### Task statement
Give back only the lines in the records below from the one with "(R854, R863). -/" to the one with "P2 (R879). -/", both inclusive, word for word.

== Segment start ==

/-- The fields of page CHIMNEY. -/
def CHIMNEY.fields : List Fld :=
  [CHIMNEY.CTRL_CLEAR_OV, CHIMNEY.CTRL_CLEAR_FIRST, CHIMNEY.STATUS_VGD_OK, CHIMNEY.STATUS_VGD_UV, CHIMNEY.STATUS_MBOV, CHIMNEY.STATUS_CHOP_ON, CHIMNEY.STATUS_CHOP_LIMIT, CHIMNEY.STATUS_CFG_HELD, CHIMNEY.STATUS_COMMIT_PENDING, CHIMNEY.CFG_UV_EN, CHIMNEY.CFG_MBOV_EN, CHIMNEY.CFG_UV_SEL, CHIMNEY.CFG_OV_ACTION, CHIMNEY.VM_THR_CHOP_OFF, CHIMNEY.VM_THR_CHOP_ON, CHIMNEY.VM_THR_OV_TRIP, CHIMNEY.CHOP_MAX_ON_MS, CHIMNEY.CHOP_REST_MS, CHIMNEY.MEAS_VM_DV, CHIMNEY.MEAS_VGD_DV, CHIMNEY.FIRST_FAULT_LEG, CHIMNEY.FIRST_FAULT_KIND, CHIMNEY.FIRST_FAULT_LEG2, CHIMNEY.FIRST_FAULT_LEG2_VALID] ++
  [CHIMNEY.FIRST_FAULT_VALID, CHIMNEY.FIRST_CYC_LO_CYC, CHIMNEY.FIRST_CYC_HI_CYC, CHIMNEY.CHOP_COUNT_COUNT, CHIMNEY.OV_COUNT_COUNT, CHIMNEY.VGD_UV_COUNT_COUNT]

/-- The fields of page AXIS. -/
def AXIS.fields : List Fld :=
  [AXIS.CTRL_EN, AXIS.STATUS_STATE, AXIS.STATUS_HOMED, AXIS.STATUS_LIMIT_STOP, AXIS.STATUS_LIMIT_OVER, AXIS.STATUS_STALL, AXIS.STATUS_STEP_LAG, AXIS.STATUS_GEAR_CLAMP, AXIS.STATUS_AT_TARGET, AXIS.STATUS_FAULT_CAUSE, AXIS.STATUS_COMMIT_PENDING, AXIS.CFG_MOTOR, AXIS.CFG_MSTEP, AXIS.CFG_SOFT_EN, AXIS.CFG_STALL_EN, AXIS.CFG_STALL_ACTION, AXIS.CFG_DIR_INV, AXIS.SWITCH_PERIOD, AXIS.AMPL_RUN, AXIS.AMPL_HOLD, AXIS.VMAX_VALUE, AXIS.AMAX_VALUE, AXIS.DECEL_VALUE, AXIS.JMAX_VALUE] ++
  [AXIS.LIM_DECEL_VALUE, AXIS.SOFT_MIN_POS, AXIS.SOFT_MAX_POS, AXIS.STEPCFG_SIZE, AXIS.STEPCFG_TIMEOUT_US, AXIS.STALL_UNIT, AXIS.STALL_SLOT, AXIS.STALL_THR, AXIS.STALL_COUNT, AXIS.STALL_BLANK, AXIS.STALL_VMIN_VALUE, AXIS.HOMECFG_DIR, AXIS.HOMECFG_AMPL, AXIS.HOME_VEL_VALUE, AXIS.HOME_POS_POS, AXIS.HOME_MAX_DIST, AXIS.BLDC_POLE_PAIRS, AXIS.BLDC_CPR, AXIS.ENC_OFFSET_COUNT, AXIS.KP_VALUE, AXIS.KV_VALUE, AXIS.FOLLOW_MAX_DIST, AXIS.TARGET_POS, AXIS.VJOG_VALUE] ++
  [AXIS.CMD_CODE, AXIS.POS_POS, AXIS.VEL_VALUE, AXIS.ACC_VALUE, AXIS.FOLLOW_DIST, AXIS.LOAD_CODE, AXIS.GEAR_RATIO_RATIO, AXIS.GEAR_TRIG_COUNT, AXIS.GEAR_CMD_PUSH, AXIS.GEAR_CMD_FLUSH, AXIS.GEAR_STATUS_DEPTH, AXIS.GEAR_STATUS_ENGAGED, AXIS.RATIO_NOW_RATIO, AXIS.GEAR_APPLIED_COUNT, AXIS.STALL_COUNT_COUNT, AXIS.LIMIT_COUNT_COUNT, AXIS.STEP_LAG_COUNT_COUNT, AXIS.GEAR_CLAMP_COUNT_COUNT]

/-- The fields of page ENC. -/
def ENC.fields : List Fld :=
  [ENC.STATUS_Z_VALID, ENC.STATUS_COMMIT_PENDING, ENC.CFG_EN, ENC.CFG_INVERT, ENC.CFG_FILT, ENC.CFG_ZCAP_EN, ENC.COUNT_COUNT, ENC.ZCAP_COUNT, ENC.QERR_COUNT]

/-- The fields of page ATTIC. -/
def ATTIC.fields : List Fld :=
  [ATTIC.STATUS_RUNNING, ATTIC.STATUS_COMMIT_PENDING, ATTIC.SIG_KIND, ATTIC.SIG_FLOAT, ATTIC.SIG_INDEX, ATTIC.TRG_CFG_KIND, ATTIC.TRG_CFG_POL, ATTIC.TRG_CFG_COND, ATTIC.TRG_CFG_SIG, ATTIC.TRG_A_VALUE, ATTIC.TRG_B_VALUE, ATTIC.TRG_TIME_T1, ATTIC.TRG_TIME_T2, ATTIC.PERR_COUNT_COUNT, ATTIC.PERR_ADDR_ADDR, ATTIC.CAP_CFG_EN, ATTIC.CAP_CFG_WATCH, ATTIC.CAP_CFG_FULL_MODE, ATTIC.CAP_CFG_TRIGOUT_EN, ATTIC.CAP_CFG_TRIGOUT_LINE, ATTIC.CAP_CFG_TRIGOUT_WIDTH, ATTIC.CAP_SIGMASK_SIG, ATTIC.CAP_SAMPLE_KIND, ATTIC.CAP_SAMPLE_INDEX] ++
  [ATTIC.CAP_SAMPLE_EVT, ATTIC.CAP_SAMPLE_DIV, ATTIC.CAP_BIN_BIN, ATTIC.CAP_BIN_RED, ATTIC.CAP_REGION_BASE_PAGE, ATTIC.CAP_REGION_PAGES, ATTIC.CAP_SEGS_DIR_BASE, ATTIC.CAP_SEGS_NSEG, ATTIC.CAP_PRE_FRAMES, ATTIC.CAP_POST_FRAMES, ATTIC.CAP_TRGMASK_UNITS, ATTIC.CAP_CMD_CODE, ATTIC.CAP_STAT_STATE, ATTIC.CAP_STAT_CLAMPED, ATTIC.CAP_STAT_NEXT, ATTIC.CAP_FRAME_WORDS_WORDS, ATTIC.CAP_CAPACITY_FRAMES, ATTIC.CAP_POST_EFF_FRAMES, ATTIC.CAP_SEG_COUNT_COUNT, ATTIC.CAP_MISSED_MISSED, ATTIC.CAP_MISSED_EARLY]

/-- The fields of page REDUN. -/
def REDUN.fields : List Fld :=
  [REDUN.CTRL_EN, REDUN.STATUS_STATE, REDUN.STATUS_DEGRADED, REDUN.STATUS_DIVERGED, REDUN.STATUS_TAKEOVER_READY, REDUN.STATUS_LEAD, REDUN.STATUS_CK_RESCUED, REDUN.STATUS_PRESENT, REDUN.STATUS_ALIVE_SEEN, REDUN.STATUS_LEAVE_CAUSE, REDUN.STATUS_COMMIT_PENDING, REDUN.ROLE_ROLE, REDUN.ROLE_MEMBER, REDUN.ROLE_LEAD_ID, REDUN.CFG_SET, REDUN.CFG_MIN_MEMBERS, REDUN.CFG_DIV_CYCLES, REDUN.CFG_ALIVE_EN, REDUN.CFG_CK_RESCUE, REDUN.CFG_INIT_LEAD, REDUN.CFG_RB_TOL, REDUN.CFG_JOIN_CYCLES, REDUN.CYCLE_TICKS, REDUN.ALIVE_PIN0] ++
  [REDUN.ALIVE_PIN1, REDUN.ALIVE_PIN2, REDUN.SELF_MASK_SRC, REDUN.CMD_CODE, REDUN.CMD_TARGET, REDUN.SETCYC_K, REDUN.TAKEOVER_CAUSE, REDUN.TAKEOVER_FROM, REDUN.TAKEOVER_TO, REDUN.TAKEOVER_CYC_LO_CYC, REDUN.TAKEOVER_CYC_HI_CYC, REDUN.TAKEOVER_COUNT_COUNT, REDUN.DIGEST_FORM_CRC, REDUN.DIGEST_DUTY_CRC, REDUN.DIGEST_TRIP_CRC, REDUN.MISMATCH_FORM, REDUN.MISMATCH_DUTY, REDUN.MISMATCH_TRIP, REDUN.MISMATCH_RB, REDUN.HB_MISS_COUNT, REDUN.JOIN_PHASE, REDUN.JOIN_ATTEMPTS, REDUN.XFER_SRC_ADDR, REDUN.XFER_DST_ADDR] ++
  [REDUN.XFER_CMD_LEN, REDUN.XFER_CMD_TARGET, REDUN.XFER_CMD_GO, REDUN.XFER_STATUS_BUSY, REDUN.XFER_STATUS_RESULT, REDUN.STAMP_RSEQ, REDUN.STAMP_ERR_COUNT]

/-- The fields of page TWITOS. -/
def TWITOS.fields : List Fld :=
  [TWITOS.CTRL_EN, TWITOS.STATUS_UP, TWITOS.STATUS_PARTNER, TWITOS.STATUS_PARTNER_VALID, TWITOS.STATUS_COMMIT_PENDING, TWITOS.CFG_RX_INV, TWITOS.CFG_TX_INV, TWITOS.CFG_SWING, TWITOS.CFG_EQ, TWITOS.RTT_PS, TWITOS.ERR_CRC_ERR, TWITOS.ERR_DOWN_COUNT, TWITOS.FRAMES_RX_COUNT, TWITOS.FRAMES_TX_COUNT]

/-- The fields of page HOUSE. -/
def HOUSE.fields : List Fld :=
  [HOUSE.CTRL_EN, HOUSE.STATUS_LOCKED, HOUSE.STATUS_HOLDOVER, HOUSE.STATUS_SLEWING, HOUSE.STATUS_DRIVING, HOUSE.STATUS_CYC_OK, HOUSE.STATUS_COMMIT_PENDING, HOUSE.CFG_TRIM, HOUSE.DLL_TAP, HOUSE.DLL_PHASE_PS, HOUSE.HOLD_COUNT_COUNT, HOUSE.CYC_ERR_COUNT, HOUSE.TRIG_LATE_COUNT, HOUSE.TRIG_DELAY]

/-- The fields of page ETHSW. -/
def ETHSW.fields : List Fld :=
  [ETHSW.CTRL_EN, ETHSW.STATUS_LINK0, ETHSW.STATUS_LINK1, ETHSW.STATUS_LAN_A_OK, ETHSW.STATUS_LAN_B_OK, ETHSW.STATUS_RING_OK, ETHSW.STATUS_COMMIT_PENDING, ETHSW.CFG_MODE, ETHSW.CFG_LIFE_CHECK, ETHSW.CFG_FORGET_MS, ETHSW.CFG_PTP_Q, ETHSW.MAC_LO_BYTES, ETHSW.MAC_HI_BYTES, ETHSW.PORT_EN, ETHSW.PORT_AN_EN, ETHSW.PORT_VLAN_EN, ETHSW.PORT_VID, ETHSW.PORT_PCP, ETHSW.MDIO_CMD_REG, ETHSW.MDIO_CMD_PHY, ETHSW.MDIO_CMD_WRITE, ETHSW.MDIO_CMD_GO, ETHSW.MDIO_DATA_DATA, ETHSW.MDIO_DATA_BUSY] ++
  [ETHSW.TXQ_BASE_ADDR, ETHSW.TXQ_SIZE_ENTRIES, ETHSW.TXQ_HEAD_INDEX, ETHSW.TXQ_TAIL_INDEX, ETHSW.RXQ_BASE_ADDR, ETHSW.RXQ_SIZE_ENTRIES, ETHSW.RXQ_HEAD_INDEX, ETHSW.RXQ_TAIL_INDEX, ETHSW.CLASS_ETYPE, ETHSW.CLASS_QUEUE, ETHSW.CLASS_EN, ETHSW.RX_FRAMES_COUNT, ETHSW.TX_FRAMES_COUNT, ETHSW.RX_ERR_COUNT, ETHSW.DUP_DISCARD_COUNT, ETHSW.LAN_ERR_COUNT, ETHSW.RX_DROP_COUNT, ETHSW.NODES_COUNT]

/-- The fields of page PTP. -/
def PTP.fields : List Fld :=
  [PTP.CTRL_EN, PTP.STATUS_TRUSTED, PTP.STATUS_LOCKED, PTP.STATUS_OFFSET_OK, PTP.STATUS_NO_JUMP, PTP.STATUS_TIME_SET, PTP.STATUS_JUMP_PENDING, PTP.STATUS_COMMIT_PENDING, PTP.TIME_NS_NS, PTP.TIME_S_LO_S, PTP.TIME_S_HI_S, PTP.RATE_ADJ, PTP.SET_S_LO_S, PTP.SET_S_HI_S, PTP.SET_NS_NS, PTP.SET_NS_GO, PTP.STEP_LO_NS, PTP.STEP_HI_NS, PTP.JUMP_LIMIT_NS, PTP.JUMP_PEND_LO_NS, PTP.JUMP_PEND_HI_NS, PTP.JUMP_CMD_ACCEPT, PTP.JUMP_CMD_REJECT, PTP.REFUSED_COUNT_COUNT] ++
  [PTP.OFFSET_LO_PS, PTP.OFFSET_HI_PS, PTP.LOCK_LOCK_NS, PTP.SYNC_TO_MS_MS, PTP.PARENT_ID_LO_ID, PTP.PARENT_ID_HI_ID, PTP.PARENT_PORT_NUMBER, PTP.PARENT_SLAVE_PORT, PTP.PARENT_E2E, PTP.PARENT_EN, PTP.PATH_DELAY_PS, PTP.DOMAIN_NUMBER, PTP.PORT_CFG_PDELAY_EN, PTP.PORT_CFG_TC_EN, PTP.PORT_CFG_IPV4, PTP.PORT_CFG_LOG_PDELAY, PTP.PORT_INGRESS_LAT_PS, PTP.PORT_EGRESS_LAT_PS, PTP.PORT_LINK_DELAY_PS, PTP.PORT_PDELAY_FAIL_COUNT, PTP.TIMEO_CFG_EN, PTP.TIMEO_CFG_OUT_EN, PTP.TIMEO_CFG_PERIODIC, PTP.TIMEO_CFG_WIDTH] ++
  [PTP.TIMEO_START_S_LO_S, PTP.TIMEO_START_S_HI_S, PTP.TIMEO_START_NS_NS, PTP.TIMEO_PERIOD_NS_NS, PTP.TIMEO_COUNT_COUNT, PTP.TIMEO_SKIP_COUNT]

/-- The fields of page CELLAR. -/
def CELLAR.fields : List Fld :=
  [CELLAR.STATUS_KEYS_OK, CELLAR.STATUS_RECOVERY, CELLAR.STATUS_DEBUG_SEEN, CELLAR.LIFECYCLE_STATE, CELLAR.UID_LO_UID, CELLAR.UID_HI_UID, CELLAR.CMD_OP, CELLAR.CMD_TYPE, CELLAR.SRC_ADDR, CELLAR.CMD_STATUS_BUSY, CELLAR.CMD_STATUS_RESULT, CELLAR.CMD_STATUS_OP, CELLAR.CMD_STATUS_ENTRY, CELLAR.COUNTERS_SEC, CELLAR.COUNTERS_SUP, CELLAR.COUNTERS_MET, CELLAR.COUNTERS_DATA, CELLAR.BOOT_SLOT, CELLAR.BOOT_FALLBACK, CELLAR.BOOT_OK, CELLAR.BOOT_CODE, CELLAR.BOOT_ENTRY, CELLAR.BOOT_GENERATION, CELLAR.ID_PUB_BYTES]

/-- The fields of page ATTEST. -/
def ATTEST.fields : List Fld :=
  [ATTEST.NONCE_BYTES, ATTEST.CMD_GO, ATTEST.RESULT_BUSY, ATTEST.RESULT_CODE, ATTEST.REPORT_BYTES]
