-- ==== Sys2Proof/Machine/State.lean ====
section
/-!
DEFINITION. Machine/State.lean: the state of the GF8 as plain data, and its value right after reset.

Every register field of the spec lives in the one register file `regs` (Machine/Regs.lean names the fields). The
structures below hold what the spec gives the machine besides: counts in progress, queues, memories, the position of
a sequence, the level of a pin.
-/
namespace Sys2Proof.Machine

/-- Why the machine stops. No command of the table stops it on a path that the spec gives an effect. -/
inductive Fault where
  /-- Raised by a command whose operands no sender can form (Sys2Proof.Instr.wf is false of it). Safe. -/
  | illFormed
  deriving DecidableEq, Repr

/-- Why a command has no meaning here. -/
inductive Refusal where
  /-- A row of the table whose meaning is not written. Safe. -/
  | notModelled (mnemonic : String)
  deriving DecidableEq, Repr

/-- What the last access returned to the one who sent it: the words of a read, whether the completion was an
error (bus error, Unsupported Request, Completer Abort or a discarded Malformed TLP), whether it stalls, and whether the
device does not answer at all (held in reset, P3, P4). -/
inductive Status where
  | ok | busError | unsupported | aborted | malformed | stalled | absent
  deriving DecidableEq, Repr

/-- The response of the last access (00 R1, R80 to R82). -/
structure Response where
  status : Status := .ok
  data : List Word := []
  deriving DecidableEq, Repr

/-- One word of an access: its aligned bus address, its byte enables, the data of a write. -/
structure AccWord where
  addr : Nat
  be : BitVec 4 := 0xF#4
  value : Word := 0
  deriving DecidableEq, Repr

/-- What a host port itself does for a request or a frame without a bus access: it refuses it with an error code, an address
and a completion (R68, R69, R76, R77), or answers STATUS or ID (R73). -/
inductive PortWork where
  | refused (code addr : Nat) (status : Status) (data : List Word)
  | status
  | ident
  deriving DecidableEq, Repr

/-- An access: who makes it, a write or a read, its words in address order (one, but for a BAR2 request, R954). It may wait for a
stopped clock domain (R80, R83). What a port answers itself waits in the same queue, behind the port's accesses (R66, R78); of an
abandoned READ word the answer is dropped (R78). -/
structure Access where
  ini : Initiator
  write : Bool
  words : List AccWord
  work : Option PortWork := none
  dropped : Bool := false
  deriving DecidableEq, Repr

/-- A host port (R63 to R87) beyond its page: the accesses that wait, oldest first, whether its line is active (for R113), the
MSIs it has sent. -/
structure Porch where
  waiting : List Access := []
  line : Bool := false
  msiSent : Nat := 0
  deriving DecidableEq, Repr

/-- The mode machine (R44 to R52) beyond `SYS`. -/
structure ModeState where
  /-- An accepted request (target, requester's identifier) that waits for the mode tick. -/
  request : Option (Nat × Nat) := none
  /-- The entry cause and the requester (none for a timeout) of a transition to READY that waits for the ports. -/
  ramp : Option (Nat × Option Nat) := none
  /-- The SAFE_STOP causes that wait for a mode tick: entry cause + 256 × source index (R39, R406), and CYC of the cause. -/
  causes : List (Nat × Word64) := []
  /-- A transition into or out of the forming modes waits for the first updates of the units in use (R193). -/
  settling : Bool := false
  deriving DecidableEq, Repr

/-- Clocks (17) beyond the `CLOCK` page. -/
structure ClockState where
  /-- SYSPLL relocks: a hop or a relock is under way, by band search or from a stored band. -/
  relocking : Bool := false
  bandSearch : Bool := false
  clnBandSearch : Bool := false
  /-- The spread committed, waiting for the next triangle, and the spread that runs: mode and depth. -/
  spreadMode : Nat := 0
  spreadDepth : Nat := 0
  /-- CYC when the domains went to their substitutes. -/
  substSince : Word64 := 0
  /-- SYSPLL relocks since it lost its lock (R854, R863). -/
  lockLoss : Bool := false
  /-- The root is absent since its loss was declared (R394, R869), or absent in reset (R876). -/
  rootAbsent : Bool := false
  /-- SYSPLL is powered down in P2 (R879). -/
  sysOff : Bool := false
  deriving DecidableEq, Repr

/-- Resets and power states (17) beyond `RESET` and `POWER`. -/
structure PowerState where
  /-- A reset condition holds the device (R870); RSTREQ_N's condition is one of them (R873). -/
  held : Bool := true
  rstreq : Bool := false
  /-- RSTREQ_N was declared stuck: it is ignored until it has been high; its interrupt waits for the end of BOOT (R873). -/
  ignoring : Bool := false
  stuckIrq : Bool := false
  /-- The power state, 0 to 4; P3 and P4 are never read back. -/
  state : Nat := 0
  /-- The target of a transition in progress, its P1 actions that wait for the mode tick, and whether they were taken (R879). -/
  target : Option Nat := none
  stopDue : Bool := false
  away : Bool := false
  /-- The snapshot that entry to P3 waits for (R579), and a wake event during the entry (R883). -/
  keepDue : Bool := false
  wakeDue : Option (Fin 3) := none
  deriving DecidableEq, Repr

== Segment end ==

### Exercise result
  /-- SYSPLL relocks since it lost its lock (R854, R863). -/
  lockLoss : Bool := false
  /-- The root is absent since its loss was declared (R394, R869), or absent in reset (R876). -/
  rootAbsent : Bool := false
  /-- SYSPLL is powered down in P2 (R879). -/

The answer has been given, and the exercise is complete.